Happily, there's a square for this on the anti-slash bingo card ("You just don't understand how friendship works").
no subject
But our classification language is pretty much useless in describing "passionate friendship" or non-sexual romance, and I know that as a writer I've been frustrated by it. How on earth do you tag a "so married but not doing it" story? Where do you post it?
For people who still buy into the idea of a slash/gen boundary - versus, like, relationship-centric and casefile stories - romantic friendship is something that requires careful policing, because it really threatens that binary.
no subject
I'd classify it as being slash/ship fic at heart, but I suspect a lot of slash readers would think of it as gen, as would some gen fans. For my part, though, I'd be annoyed to read a "gen" fic and discover that it contained a romantic friendship that broke up my OTP, because I'd have the same "No, A loves B the best, not C! You can't make C more important to A than B! You can't!" reaction I have to OTP-breaking pairings where they're sleeping together. Which means I'd be reacting to the fic emotionally the same way I react to slash or het.

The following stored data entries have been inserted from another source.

-- ==== Sys2Proof/Machine/Assembler.lean ====
section
/-!
DEFINITION. The assembler (30_encoding.md R80 to R83), the host's tool: it turns one line of text into the host
operation it stands for, filling in the default operands (R82). The block never sees its text.
-/

namespace Sys2Proof.Machine

/-- A command's mnemonic (30_encoding.md R74, R75, R80). -/
def mnemonicOf : Instr → String
  | .pcm => "PCM"
  | .dm => "DM"
  | .encNrzl => "ENC.NRZL"
  | .encNrzi => "ENC.NRZI"
  | .encMan => "ENC.MAN"
  | .encDman => "ENC.DMAN"
  | .encAmi => "ENC.AMI"
  | .encAmiB8zs => "ENC.AMI.B8ZS"
  | .encAmiHdb3 => "ENC.AMI.HDB3"
  | .decNrzl => "DEC.NRZL"
  | .decNrzi => "DEC.NRZI"
  | .decMan => "DEC.MAN"
  | .decDman => "DEC.DMAN"
  | .decAmi => "DEC.AMI"
  | .analyze => "ANALYZE"
  | .encNrzlB8zs => "ENC.NRZL.B8ZS"
  | .encNrziB8zs => "ENC.NRZI.B8ZS"
  | .encManB8zs => "ENC.MAN.B8ZS"
  | .encDmanB8zs => "ENC.DMAN.B8ZS"
  | .encNrzlHdb3 => "ENC.NRZL.HDB3"
  | .encNrziHdb3 => "ENC.NRZI.HDB3"
  | .encManHdb3 => "ENC.MAN.HDB3"
  | .encDmanHdb3 => "ENC.DMAN.HDB3"
  | .decNrzlB8zs => "DEC.NRZL.B8ZS"
  | .decNrziB8zs => "DEC.NRZI.B8ZS"
  | .decManB8zs => "DEC.MAN.B8ZS"
  | .decDmanB8zs => "DEC.DMAN.B8ZS"
  | .decAmiB8zs => "DEC.AMI.B8ZS"
  | .decNrzlHdb3 => "DEC.NRZL.HDB3"
  | .decNrziHdb3 => "DEC.NRZI.HDB3"
  | .decManHdb3 => "DEC.MAN.HDB3"
  | .decDmanHdb3 => "DEC.DMAN.HDB3"
  | .decAmiHdb3 => "DEC.AMI.HDB3"

/-- Why a line does not assemble (log 13). -/
inductive AsmError where
  | unknownMnemonic
  | badOperand
deriving DecidableEq, Repr

/-- The command a mnemonic names. -/
def commandNamed (word : List Char) : Option Instr :=
  Instr.all.find? fun i => (mnemonicOf i).toList = word

/-- A line without its comment: "`;` starts a comment" (30_encoding.md R80). -/
def withoutComment (line : List Char) : List Char := line.takeWhile fun ch => ch ≠ ';'

/-- One `name=value` operand of a command (30_encoding.md R80): `bps`, `lo`, `hi` for `PCM`, `step` for `DM`. -/
def setOperand (i : Instr) (a : Args) (item : List Char) : Option Args :=
  match splitText '=' item with
  | [name, value] =>
    let name := trimText name
    let value := trimText value
    if i = .pcm ∧ name = "bps".toList then (spellNat value).map fun n => { a with bps := n }
    else if i = .pcm ∧ name = "lo".toList then (spellReal value).map fun x => { a with lo := x }
    else if i = .pcm ∧ name = "hi".toList then (spellReal value).map fun x => { a with hi := x }
    else if i = .dm ∧ name = "step".toList then (spellReal value).map fun x => { a with step := x }
    else none
  | _ => none

/-- The operand registers of a command line: the given operands over the defaults (30_encoding.md R82). -/
def assembleArgs (i : Instr) (rest : List Char) : Option Args :=
  if rest.isEmpty then some assemblerDefaults
  else (splitText ',' rest).foldlM (setOperand i) assemblerDefaults

/-- A hexadecimal digit's value. -/
def hexValue (ch : Char) : Option Nat :=
  if '0' ≤ ch ∧ ch ≤ '9' then some (ch.toNat - 48)
  else if 'a' ≤ ch ∧ ch ≤ 'f' then some (ch.toNat - 87)
  else if 'A' ≤ ch ∧ ch ≤ 'F' then some (ch.toNat - 55)
  else none

/-- The word of `.cw 0x<hex>` (30_encoding.md R80), at most 16 bits. DESIGN CHOICE (log 13): any such word, a defined
one too (`.cw 0x0004` is `PCM` with the default operands); R80 gives the form for reserved words only. -/
def assembleWord (rest : List Char) : Option Word :=
  match rest with
  | '0' :: 'x' :: d :: ds =>
    match (d :: ds).mapM hexValue with
    | some vs =>
      let n := vs.foldl (fun n v => 16 * n + v) 0
      if n < 65536 then some (BitVec.ofNat 16 n) else none
    | none => none
  | _ => none

/-- The string of `LOAD.B "<01-string>"`, which may be empty (30_encoding.md R83). -/
def quotedBits (rest : List Char) : Option (List Bit) :=
  match rest with
  | '"' :: cs =>
    match cs.reverse with
    | '"' :: body => body.reverse.mapM bitOfChr
    | _ => none
  | _ => none

/-- The values of `LOAD.S <r>, <r>, ...`; alone, the empty sequence (30_encoding.md R83). -/
def sampleList (rest : List Char) : Option (List R) :=
  if rest.isEmpty then some []
  else (splitText ',' rest).mapM fun item => spellReal (trimText item)

/-- One point `(<t>,<L>)`, already without its closing bracket. -/
def pointOf (item : List Char) : Option Point :=
  match trimText item with
  | '(' :: body =>
    match splitText ',' body with
    | [t, l] =>
      match spellReal (trimText t), spellReal (trimText l) with
      | some t, some l => some ⟨t, l⟩
      | _, _ => none
    | _ => none
  | _ => none

/-- The points of `LOAD.W (<t>,<L>) (<t>,<L>) ...` (30_encoding.md R83): each piece before a closing bracket is one
point, and nothing follows the last. DESIGN CHOICE (log 13): no point at all, a bare `LOAD.W`, is the empty waveform;
R83 gives that form for `LOAD.B` and `LOAD.S` only. -/
def pointList (rest : List Char) : Option Wave :=
  let pieces := splitText ')' rest
  if (trimText (pieces.getLastD [])).isEmpty then pieces.dropLast.mapM pointOf else none

/-- What `READ <name>` names (30_encoding.md R83). -/
def readTarget (name : List Char) : Option HostRead :=
  if name = "BITIN".toList then some (.contents .bitin)
  else if name = "SAMPIN".toList then some (.contents .sampin)
  else if name = "WAVEIN".toList then some (.contents .wavein)
  else if name = "BITOUT".toList then some (.contents .bitout)
  else if name = "WAVEOUT".toList then some (.contents .waveout)
  else if name = "RPT_PAL_START".toList then some .rptPalStart
  else if name = "RPT_PAL_LEN".toList then some .rptPalLen
  else if name = "RPT_ZRUN".toList then some .rptZrun
  else if name = "STATUS".toList then some .status
  else none

/-- The frame of a command line (30_encoding.md R80, R82). -/
def assembleCommand (i : Instr) (rest : List Char) : Option HostOp :=
  (assembleArgs i rest).map fun a => .issue { cw := encode i, args := a }

/-- A line's operation, from its first word and the rest of its text (30_encoding.md R80, R83). -/
def assembleWords (word rest : List Char) : Except AsmError HostOp :=
  let orBad : Option HostOp → Except AsmError HostOp := fun o =>
    match o with
    | some op => .ok op
    | none => .error .badOperand
  let bare : HostOp → Except AsmError HostOp := fun op => if rest.isEmpty then .ok op else .error .badOperand
  if word = "LOAD.B".toList then orBad ((quotedBits rest).map .writeBitin)
  else if word = "LOAD.S".toList then orBad ((sampleList rest).map .writeSampin)
  else if word = "LOAD.W".toList then orBad ((pointList rest).map .writeWavein)
  else if word = "XFER.B".toList then bare .xferB
  else if word = "XFER.W".toList then bare .xferW
  else if word = "READ".toList then orBad ((readTarget rest).map .read)
  else if word = ".cw".toList then
    orBad ((assembleWord rest).map fun w => .issue { cw := w, args := assemblerDefaults })
  else
    match commandNamed word with
    | some i => orBad (assembleCommand i rest)
    | none => .error .unknownMnemonic

/-- One line of a program (30_encoding.md R80): `none` for a line that holds no command. -/
def assembleLine (line : List Char) : Except AsmError (Option HostOp) :=
  let text := trimText (withoutComment line)
  if text.isEmpty then .ok none
  else
    let word := text.takeWhile fun ch => !ch.isWhitespace
    let rest := trimText (text.dropWhile fun ch => !ch.isWhitespace)
    (assembleWords word rest).map some

/-- A program, line by line, as the host operations it stands for. -/
def assemble : List (List Char) → Except AsmError (List HostOp)
  | [] => .ok []
  | line :: lines =>
    match assembleLine line, assemble lines with
    | .ok (some op), .ok ops => .ok (op :: ops)
    | .ok none, .ok ops => .ok ops
    | .error e, _ => .error e
    | _, .error e => .error e

end Sys2Proof.Machine
end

If they're not doing it because you think that would tarnish their friendship, then it's called smarm, but otherwise I'm not sure there's really a term. Starsky & Hutch fic used to have a lot of romantic friendship type stories, though (as did Xena, I'm told). I've heard people joke that most S&H fic is basically slash -- you have G to PG-13 rated slash, which is labelled "gen," and then you have R or NC-17 rated slash, which is labelled "slash," and if you pulled the sex scenes out of an NC-17 rated S&H slashfic, pasted them into a PG-rated genfic, and switched the fic headers, no one would be able to tell. (Then again, with Starsky and Hutch, writers pretty much had to get to the point of kissing with tongue before they got a scene that you couldn't have put right into one of the episode scripts).
no subject
But yeah, genfic can still totally break up your otp. gen /= no shippy content.